(Data Opens)

/-- A launch that runs while an entry is pending. -/
theorem wit_PowerAndBoot_pending :
    let s : State := { stL {} [] with mod := { (stL {} []).mod with power := .parkPending } }
    s.mod.power = .parkPending ∧ parkReady s = false ∧ runningLaunches s ≠ [] := by
  refine ⟨rfl, by decide, by decide⟩

/-- A mailbox that answers, one that counts; sessions on the physical and on a virtual function; security states. Whether a token or an
image verifies is an open function of Config, so both clauses stay open for each. -/
theorem wit_SecurityResults :
    let s : State := { stG [] with mod := { power := .run, phase := .ready, spdm := ⟨[(0, { session := true }), (16, { session := true })]⟩ } }
    hostCounts { s with mod := { power := .sleep } } = true ∧ hostCounts s = false ∧ s.mod.power ≠ .off ∧ s.mod.phase = .ready ∧
    (s.mod.spdm.get 16 {}).session = true ∧ (s.mod.spdm.get 0 {}).session = true ∧ (s.mod.spdm.get 1 {}).session = false ∧
    allAbsent s = true ∧ s.mod.sec = .secure ∧ s.mod.dbg ≠ .invasive ∧ s.residents 0 = 0 ∧ s.mod.mem.keys.get 0 .absent = .absent ∧
    (∀ t, tokenOk s t = true ∨ tokenOk s t = false) ∧ (stL {} []).residents 1 ≠ 0 ∧
    ((∀ img, imageOk s img = true ∨ imageOk s img = false) ∧ ({ s with mod := { s.mod with phase := .romOnly } } : State).mod.phase = .romOnly ∧
      ({ s with mod := { s.mod with dbg := .observe } } : State).mod.dbg ≠ .none) := by
  refine ⟨rfl, rfl, by decide, rfl, rfl, rfl, rfl, rfl, rfl, by decide, by decide, rfl, fun t => by cases tokenOk _ t <;> simp, by decide,
    fun t => by cases imageOk _ t <;> simp, rfl, by decide⟩

/-- A peer with a sweep to come and without; a page exported to a partition and not; a launch record in turn, ahead and again. -/
theorem wit_FabricResults :
    let rec_ : Nat → List Byte := fun f => packetB ++ leBytes 8 f ++ leBytes 8 0x40 ++ List.replicate 48 0#8
    let x : Launch := { fn := 0, hseq := 0, packet := packetB, fabric := some (5, 1, 0x40) }
    let s : State := { stG [] with mod := {
      power := .run
      phase := .ready
      exported := [(0, 1)]
      launches := ⟨[(0, x)]⟩
      peers := ⟨[(5, { sweep := [0], fseq := ⟨[(0, 1)]⟩ })]⟩ } }
    (peer s 5).sweep ≠ [] ∧ (peer s 6).sweep = [] ∧ (peer s 5).sweep.contains 0 = true ∧ (peer s 5).sweep.contains 1 = false ∧
    exportedTo s 0 0x10000 65536 = true ∧ exportedTo s 0 0xFFFF 2 = false ∧ s.mod.mem.keys.get 0 .absent ≠ .locked ∧
    State.violated s.mod.mem 0 (State.sectors 0x10000 64) = none ∧ (rec_ 2).length = 128 ∧ field (rec_ 2) 64 4 = (peer s 5).fseq.get 0 0 + 1 ∧
    (peer s 5).fseq.get 0 0 + 1 < field (rec_ 3) 64 4 ∧ field (rec_ 1) 64 4 ≤ (peer s 5).fseq.get 0 0 ∧ fabricOf s 5 0 1 = some (0, x) ∧
    x.fabric = some (5, 1, 0x40) ∧
    ((s.mod.power ≠ .sleep ∧ s.mod.power ≠ .off) ∧ (inRun s = true ∧ s.mod.phase = .ready) ∧ s.pathUp 5 = true ∧
      (let d := s.updMod fun m => { m with portsDown := List.range 40 }; d.pathUp 5 = false)) := by
  refine ⟨by decide, rfl, by decide, by decide, by decide +kernel, by decide +kernel, by decide, by decide +kernel, by decide +kernel,
    by decide +kernel, by decide +kernel, by decide +kernel, by decide, rfl, by decide⟩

(Data Closes)

Among the records above, extract exactly the lines from the line with "State).mod.dbg ≠ .none) := by" to the line with "and again. -/", both lines included, and leave out the rest.

Answer box:
      ({ s with mod := { s.mod with dbg := .observe } } : State).mod.dbg ≠ .none) := by
  refine ⟨rfl, rfl, by decide, rfl, rfl, rfl, rfl, rfl, rfl, by decide, by decide, rfl, fun t => by cases tokenOk _ t <;> simp, by decide,
    fun t => by cases imageOk _ t <;> simp, rfl, by decide⟩

/-- A peer with a sweep to come and without; a page exported to a partition and not; a launch record in turn, ahead and again. -/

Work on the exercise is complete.